**TASK TO CARRY OUT:**
Copy, from the material below, each line where "that" shows up.
***
-- ==== Sys2Proof/Machine/Tiling.lean ====
section
/-! DEFINITION. The system plan (R161 to R163, R256, R317, R376): members, tiles and slices, the mesh route table, and the
pages that the caller publishes (byte layout log 17). -/

namespace Sys2Proof.Machine
open Sys2Proof

/-! ### Members (R376) -/

/-- A member: system index, segment, birth identity. -/
structure Member where
  index : Nat
  segment : Nat
  birth : W64
  deriving DecidableEq, Repr

/-- Insert a member by its index. -/
def insertMember (m : Member) : List Member → List Member
  | [] => [m]
  | x :: xs => if m.index ≤ x.index then m :: x :: xs else x :: insertMember m xs

/-- The devices of the system that the caller has not declared lost, in ascending index; this device among them. -/
def State.members (s : State) : List Member :=
  let me := s.mesh.index.toNat
  let others := (s.mesh.system.filter fun r => r.index ≠ me && !s.mesh.lost.contains r.index).map fun r =>
    ({ index := r.index, segment := fieldAt 10 1 r.device, birth := BitVec.ofNat 64 (fieldAt 0 8 r.device) } : Member)
  ({ index := me, segment := s.mesh.segment, birth := s.birth } :: others).foldr insertMember []

/-- Insert a joiner by its birth identity. -/
def insertJoiner (u : UnknownDev) : List UnknownDev → List UnknownDev
  | [] => [u]
  | x :: xs => if u.birth ≤ x.birth then u :: x :: xs else x :: insertJoiner u xs

/-- The joiners with their new indexes: the lowest free ones in ascending birth identity, at most 1,024 devices and 32 of a
segment (R376). -/
def admitJoiners (taken : List Nat) : List UnknownDev → List Member → List Member
  | [], ms => ms
  | u :: us, ms =>
    let i := (List.range 1024).find? fun i => !taken.contains i && !ms.any (·.index = i)
    match i with
    | some i =>
      if (ms.filter (·.segment = u.segment)).length < 32 then
        admitJoiners taken us (insertMember { index := i, segment := u.segment, birth := u.birth } ms)
      else admitJoiners taken us ms
    | none => ms

/-- Members with the joiners heard (R376). An index of a device that is lost stays taken. -/
def State.membersNext (s : State) : List Member :=
  admitJoiners (s.mesh.system.map (·.index)) (s.mesh.unknown.foldr insertJoiner []) s.members

/-- The lead of a segment: its device of lowest system index (R376). -/
def leadOf (ms : List Member) (segment : Nat) : Option Nat := (ms.find? (·.segment = segment)).map (·.index)

/-- The leads of a member list. -/
def leadsOf (ms : List Member) : List Member := ms.filter fun m => leadOf ms m.segment = some m.index

/-! ### Tiles and slices (R161, R162) -/

/-- Cut a list into groups of 64. Recurses on fuel. -/
def groupsOf (fuel : Nat) (xs : List Nat) : List (List Nat) :=
  match fuel with
  | 0 => []
  | fuel + 1 => if xs.isEmpty then [] else xs.take 64 :: groupsOf fuel (xs.drop 64)

/-- The places of a tile set: the squares in row order of (g_r, g_c), then the triangle devices. -/
def tilePlaces (blocks : List Nat) : List (Shape × List Nat × List Nat) :=
  if blocks.length ≤ 128 then [(.triangle, blocks, blocks)]
  else
    let gs := groupsOf blocks.length blocks
    let n := gs.length
    let g (i : Nat) : List Nat := gs.getD i []
    let squares := ((List.range n).map fun r => (List.range (n - 1 - r)).map fun k =>
      (Shape.square, g r, g (r + 1 + k))).flatten
    let tris := (List.range ((n + 1) / 2)).map fun k =>
      if 2 * k + 1 < n then (Shape.twoTriangles, g (2 * k), g (2 * k + 1)) else (Shape.triangle, g (2 * k), g (2 * k))
    squares ++ tris
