/-- The complete checkpoints, in order; `open_` is the one whose END has not come. -/
def checkpoints : List AlmRec → Option Ckpt → List Ckpt
  | [], _ => []
  | r :: rs, open_ =>
    if r.type ≠ 0x60 then checkpoints rs open_
    else if r.flags.getLsbD 1 then checkpoints rs (open_.map fun c => { c with bodies := c.bodies ++ r.body })
    else match open_, decide (r.body.length ≤ 16) with
      | some c, true => { c with crc := fieldAt 0 8 r.body, kc := fieldAt 8 8 r.body } :: checkpoints rs none
      | _, _ => checkpoints rs (some { begin_ := r.rn.toNat, bodies := r.body, crc := 0, kc := 0 })

/-! ### Reading a checkpoint (layout log 14) -/

/-- The health record of log 13. -/
def rdHealth (bs : List Byte) : Health :=
  let h : Health := { serial := BitVec.ofNat 32 (fieldAt 0 4 bs), learned := fieldAt 8 4 bs = 1, seconds := fieldAt 12 4 bs,
                      spareMap := slice 16 80 bs, spareMapN := slice 96 80 bs }
  let (retired, bs) := rdList (rdNum 2) (bs.drop 176)
  let (rows, bs) := rdList (fun bs => ((fieldAt 0 2 bs, decide (fieldAt 2 1 bs = 1), fieldAt 3 1 bs), bs.drop 4)) bs
  let (loam, bs) := rdList (rdPaired fun bs => ((fieldAt 0 1 bs, fieldAt 1 1 bs), bs.drop 2)) bs
  let (dram, bs) := rdList (rdPaired fun bs => ((fieldAt 0 4 bs, fieldAt 4 4 bs), bs.drop 8)) bs
  let (lost, bs) := rdNum 2 bs
  let (phases, bs) := rdNum 2 bs
  let (lanes, bs) := rdList (rdNum 1) bs
  let (margin, bs) := rdList (rdNum 1) bs
  let (has, bs) := rdNum 1 bs
  let (req, bs) := if has = 1 then (let (r, bs) := rdRequest bs; (some r, bs)) else (none, bs)
  { h with
    retired := retired, rowsSpared := rows, loamRemap := pairedOnly loam, dramRemap := pairedOnly dram
    lostStripes := BitVec.ofNat 10 lost, phases := BitVec.ofNat 10 phases, lostLanes := lanes, margin := margin, request := req
    planSerial := BitVec.ofNat 32 (fieldAt 0 4 bs) }

/-- What a recorded plan is recomputed from (R347). -/
structure PlanBasis where
  req : Request := {}
  health : Health := {}
  version : W64 := 0
  shape : Shape := .triangle
  slice : Nat := 0
  slices : Nat := 1
  derated : Bool := false
  inSystem : Bool := false
  device : Nat := 0
  chans : List (List Nat) := []
  tiles : List Tile := []
  routes : List Route := []
  shed : List Nat := []
  deriving DecidableEq, Repr

/-- The state block as replay uses it. -/
structure Block where
  sweep : Nat := 0
  basis : PlanBasis := {}
  epoch : Option (Int × Nat × Nat) := none
  eras : List Era := []
  descs : List (Nat × BeamDesc) := []
  freqs : List (Nat × Int) := []
  swaps : List Swap := []
  sieves : List Sieve := []
  deriving DecidableEq, Repr

/-- A beam descriptor from its 256 bytes. -/
def rdDesc (bs : List Byte) : BeamDesc :=
  let g (o n : Nat) : Nat := fieldAt o n bs
  { mode := (match g 0 1 with | 0 => .off | 1 => .poly | _ => .direct), wide := g 1 1 = 1, bshift := g 2 1, egress := g 3 1 = 1
    minValid := g 4 2, bank := g 6 1 = 1, epoch := g 7 1 = 1, tref0 := BitVec.ofNat 64 (g 8 8), tref1 := BitVec.ofNat 64 (g 16 8)
    chans := slice 24 232 bs }

/-- A swap. -/
def rdSwap (bs : List Byte) : Swap :=
  let f := BitVec.ofNat 8 (fieldAt 14 1 bs)
  { beam := fieldAt 0 2 bs, s0 := fieldAt 2 8 bs, k := fieldAt 10 4 bs, bank := f.getLsbD 0, epoch := f.getLsbD 1
    deferred := f.getLsbD 2, started := f.getLsbD 3 }

/-- A sieve's configuration and last reset sample. -/
def rdSieve (bs : List Byte) : Sieve :=
  let f := BitVec.ofNat 8 (fieldAt 0 1 bs)
  { cfg := { enable := f.getLsbD 0, fromSieve := f.getLsbD 1, coarseFill := f.getLsbD 2, syncEn := f.getLsbD 3
             source := fieldAt 1 2 bs, chan := fieldAt 3 2 bs, decim := fieldAt 5 2 bs, ftw := intAt 7 8 bs, phase0 := fieldAt 15 8 bs }
    known := f.getLsbD 4, bank := f.getLsbD 5, resetAt := fieldAt 23 8 bs }

/-- Bytes of a sieve in the block. -/
def sieveSize : Nat := 31

/-- The state block, and its length rounded up to 8. -/
def rdBlock (all : List Byte) : Block × Nat :=
  let bs := all
  let k := fieldAt 0 4 bs
  let (req, bs) := rdRequest (bs.drop 8)
  let f := BitVec.ofNat 8 (fieldAt 3 1 bs)
  let b : PlanBasis := { req := req, shape := shapeOf (fieldAt 0 1 bs), slice := fieldAt 1 1 bs, slices := fieldAt 2 1 bs,
                         derated := f.getLsbD 0, inSystem := f.getLsbD 1, device := fieldAt 4 2 bs }
  let (chans, bs) := rdList (rdList (rdNum 2)) (bs.drop 6)
  let (tiles, bs) := rdList (rdPaired rdTile) bs
  let (routes, bs) := rdList (rdPaired rdRoute) bs
  let (shed, bs) := rdList (rdNum 2) bs
  let (hl, bs) := rdNum 4 bs
  let h := rdHealth (bs.take hl)
  let (ver, bs) := rdNum 8 (bs.drop hl)
  -- pending version, OFFSET, RATE, FRC
  let bs := bs.drop 56
  let (set, bs) := rdNum 1 bs
  let epoch := (timeAt 0 bs, fieldAt 14 8 bs, fieldAt 10 4 bs)
  let (_, bs) := rdList (rdNum 1) (bs.drop 22)
  let (_, bs) := rdList (rdNum 1) bs
  let (_, bs) := rdList (rdNum 10) (bs.drop 1)
  let (_, bs) := rdList (rdNum 32) (bs.drop 13)
  let (eras, bs) := rdList (fun bs =>
    let e : Era := { start := if fieldAt 0 4 bs = 2 ^ 32 - 1 then none else some (fieldAt 0 4 bs),
                     cfg := { len := fieldAt 4 4 bs, width := fieldAt 8 1 bs, shiftAuto := fieldAt 9 1 bs, shiftCross := fieldAt 10 1 bs } }
    (e, bs.drop 11)) bs
  let (descs, bs) := rdList (fun bs => ((fieldAt 0 2 bs, rdDesc (slice 2 256 bs)), bs.drop 258)) bs
  let (freqs, bs) := rdList (fun bs => ((fieldAt 0 2 bs, intAt 2 8 bs), bs.drop 10)) bs
  let (swaps, bs) := rdList (fun bs => (rdSwap (slice 0 15 bs), bs.drop 15)) bs
  let sieves := (List.range 64).map fun i => rdSieve (slice (sieveSize * i) sieveSize bs)
  let rest := sieveSize * 64 + 160 + 2 + 4 * paramOffsets.length + 1024 + 15 + 152
  let used := all.length - bs.length + rest
  ({ sweep := k
     basis := { b with health := h, version := BitVec.ofNat 64 ver, chans := chans, tiles := pairedOnly tiles,
                              routes := pairedOnly routes, shed := shed }
     epoch := if set = 1 then some epoch else none, eras := eras, descs := descs, freqs := freqs, swaps := swaps, sieves := sieves },
   (used + 7) / 8 * 8)

/-- A bank of coefficients. -/
def rdBank (bs : List Byte) : SieveBank :=
  { len := fieldAt 0 2 bs, coarseGain := intAt 2 4 bs, oshift := fieldAt 6 1 bs
    taps := (List.range 256).map fun i => intAt (8 + 4 * i) 4 bs }

/-- The beam tables and the coefficient banks that follow the block; zero entries are not listed. -/
def rdTables (b : Block) (C inputs : Nat) (bs : List Byte) :
    BeamTables × List GainEntry × List (SieveBank × SieveBank) :=
  let delays := ((List.range (2 * 256 * 4096)).map fun i =>
    let o := 12 * i
    { epoch := decide (2 ^ 20 ≤ i), beam := i / 4096 % 256, input := i % 4096, c0 := intAt o 4 bs, c1 := intAt (o + 4) 4 bs,
      c2 := intAt (o + 8) 4 bs : DelayEntry }).filter fun e => e.c0 ≠ 0 || e.c1 ≠ 0 || e.c2 ≠ 0
  let bs := bs.drop (24 * 2 ^ 20)
  let direct := ((List.range (2 * 256 * 4096)).map fun i =>
    { bank := decide (2 ^ 20 ≤ i), beam := i / 4096 % 256, input := i % 4096, re := intAt (2 * i) 1 bs,
      im := intAt (2 * i + 1) 1 bs : DirectEntry }).filter fun e => e.re ≠ 0 || e.im ≠ 0
  let bs := bs.drop (4 * 2 ^ 20)
  let gains := (((List.range (C * inputs)).map fun i => [false, true].map fun k =>
    let o := 8 * i + 4 * bitOf k
    { bank := k, chan := i / inputs, input := i % inputs, re := intAt o 2 bs, im := intAt (o + 2) 2 bs : GainEntry }).flatten).filter
      fun e => e.re ≠ 0 || e.im ≠ 0
  let bs := bs.drop (8 * C * inputs)
  let banks := (List.range 64).map fun i => (rdBank (bs.drop (2064 * i)), rdBank (bs.drop (2064 * i + 1032)))
  ({ desc := b.descs, freqs := b.freqs, delays := delays, direct := direct }, gains, banks)

/-! ### The recorded plan (R347) -/

/-- The device as the health record describes it. -/
def healthState (b : PlanBasis) (sieves : List Sieve) (s : State) : State :=
  let h := b.health
  let cells := { s.cells with
    spareMap := h.spareMap, spareMapN := h.spareMapN, retired := h.retired, stripeLost := h.lostStripes, powered := BitVec.ofNat 10 0x3FF, stripeTest := [] }
  let lanes := s.lanes.lane.zipIdx.map fun (x, l) => { x with lost := h.lostLanes.contains l }
  { s with
    cells := cells, xa := { s.xa with faulted := [] }, lanes := { s.lanes with lane := lanes }
    riddle := { s.riddle with sieves := sieves }, plan := { s.plan with derated := b.derated } }

/-- The PLAN record of a version holds another digest (R333, R347). -/
def digestDiffers (rs : List AlmRec) (p : Plan) : Bool :=
  rs.any fun r => r.type = 0x10 && fieldAt 0 8 r.body = p.version.toNat && fieldAt 8 8 r.body ≠ p.digest.toNat

/-- A plan recomputed; none when a check fails or its digest differs (R347). -/
def recomputePlan (rs : List AlmRec) (b : PlanBasis) (sieves : List Sieve) (s : State) : Option Plan :=
  let x : PlanIn :=
    { req := { b.req with start := none }, version := b.version, device := b.device, shape := b.shape, slices := b.slices,
      slice := b.slice, tiles := b.tiles, sliceChans := b.chans, kept := b.routes.filter (·.device = b.device), keptShed := b.shed,
      mayShed := !b.shed.isEmpty, mesh := b.inSystem }
  let (q, reason) := computePlan x (healthState b sieves s)
  let q := { q with routes := q.routes ++ b.routes.filter fun (x : Route) => x.device ≠ b.device }
  let q := { q with digest := digestOf q b.device }
  if reason ≠ 0 || digestDiffers rs q then none else some q

/-- The replay state of a plan lies from 0x0C_0000_0000 on, and its records leave on one lane (R348). -/
def replayPlan (p : Plan) : Plan :=
  { p with
    roles := 2
    regions := (p.regions.filter fun r => 1 ≤ r.kind && r.kind ≤ 4).map fun r => { r with base := r.base - 2 ^ 30 + replayBase } }

/-- Bytes of replay state that a request needs: backing store, sums, counts and heap (R85, R147, R348). -/
def replayNeed (b : PlanBasis) : Nat :=
  let C := b.req.channels.length
  let P := pairsOf b.shape b.req.blocks.length
  2 ^ 28 + C * P * ((if b.req.long then 16384 else 8192) + 4) + C * heapOf b.req.heapMib C P (32 * b.req.blocks.length)

/-! ### Recorded commands (R338) -/

/-- Commands whose effect replay applies: integrations, beams, riddle, and the epoch mapping. -/
def replayCodes : List Nat := [0x0301, 0x0302, 0x0303, 0x0401, 0x0402, 0x0403, 0x0404, 0x0405, 0x0411, 0x0412, 0x0413, 0x0414, 0x0605]

/-- The packet that a RECEIVE record holds, with its buffer from the CONT records that follow. -/
def rdReceive (r : AlmRec) (rest : List AlmRec) : BitVec 16 × KcpIn :=
  let cont := (rest.filter (·.type = 1)).takeWhile (·.flags.getLsbD 1)
  let path : Path := match fieldAt 1 1 r.body with | 0 => .urg | 1 => .nrm | 2 => .blk | 3 => .gkr | 4 => .smbus | _ => .mesh
  kParse path (cont.map (·.body)).flatten (r.body.drop 8)

/-- The reply in the COMMIT record of a series and number: status and result (R221, R333). -/
def commitOf (series seq : Nat) (rs : List AlmRec) : Option (Nat × List Byte) :=
  (rs.find? fun r => r.type = 2 && fieldAt 0 1 r.body = series && fieldAt 4 4 r.body = seq).map fun r =>
    let rep := r.body.drop 8
    (fieldAt 2 2 rep, slice 32 (fieldAt 16 2 rep) rep)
***
**ANSWER TO THIS TASK:**
pages that the caller publishes (byte layout log 17). -/
/-- The devices of the system that the caller has not declared lost, in ascending index; this device among them. -/
/-- Members with the joiners heard (R376). An index of a device that is lost stays taken. -/
/-- The beam tables and the coefficient banks that follow the block; zero entries are not listed. -/
/-- Bytes of replay state that a request needs: backing store, sums, counts and heap (R85, R147, R348). -/
/-- The packet that a RECEIVE record holds, with its buffer from the CONT records that follow. -/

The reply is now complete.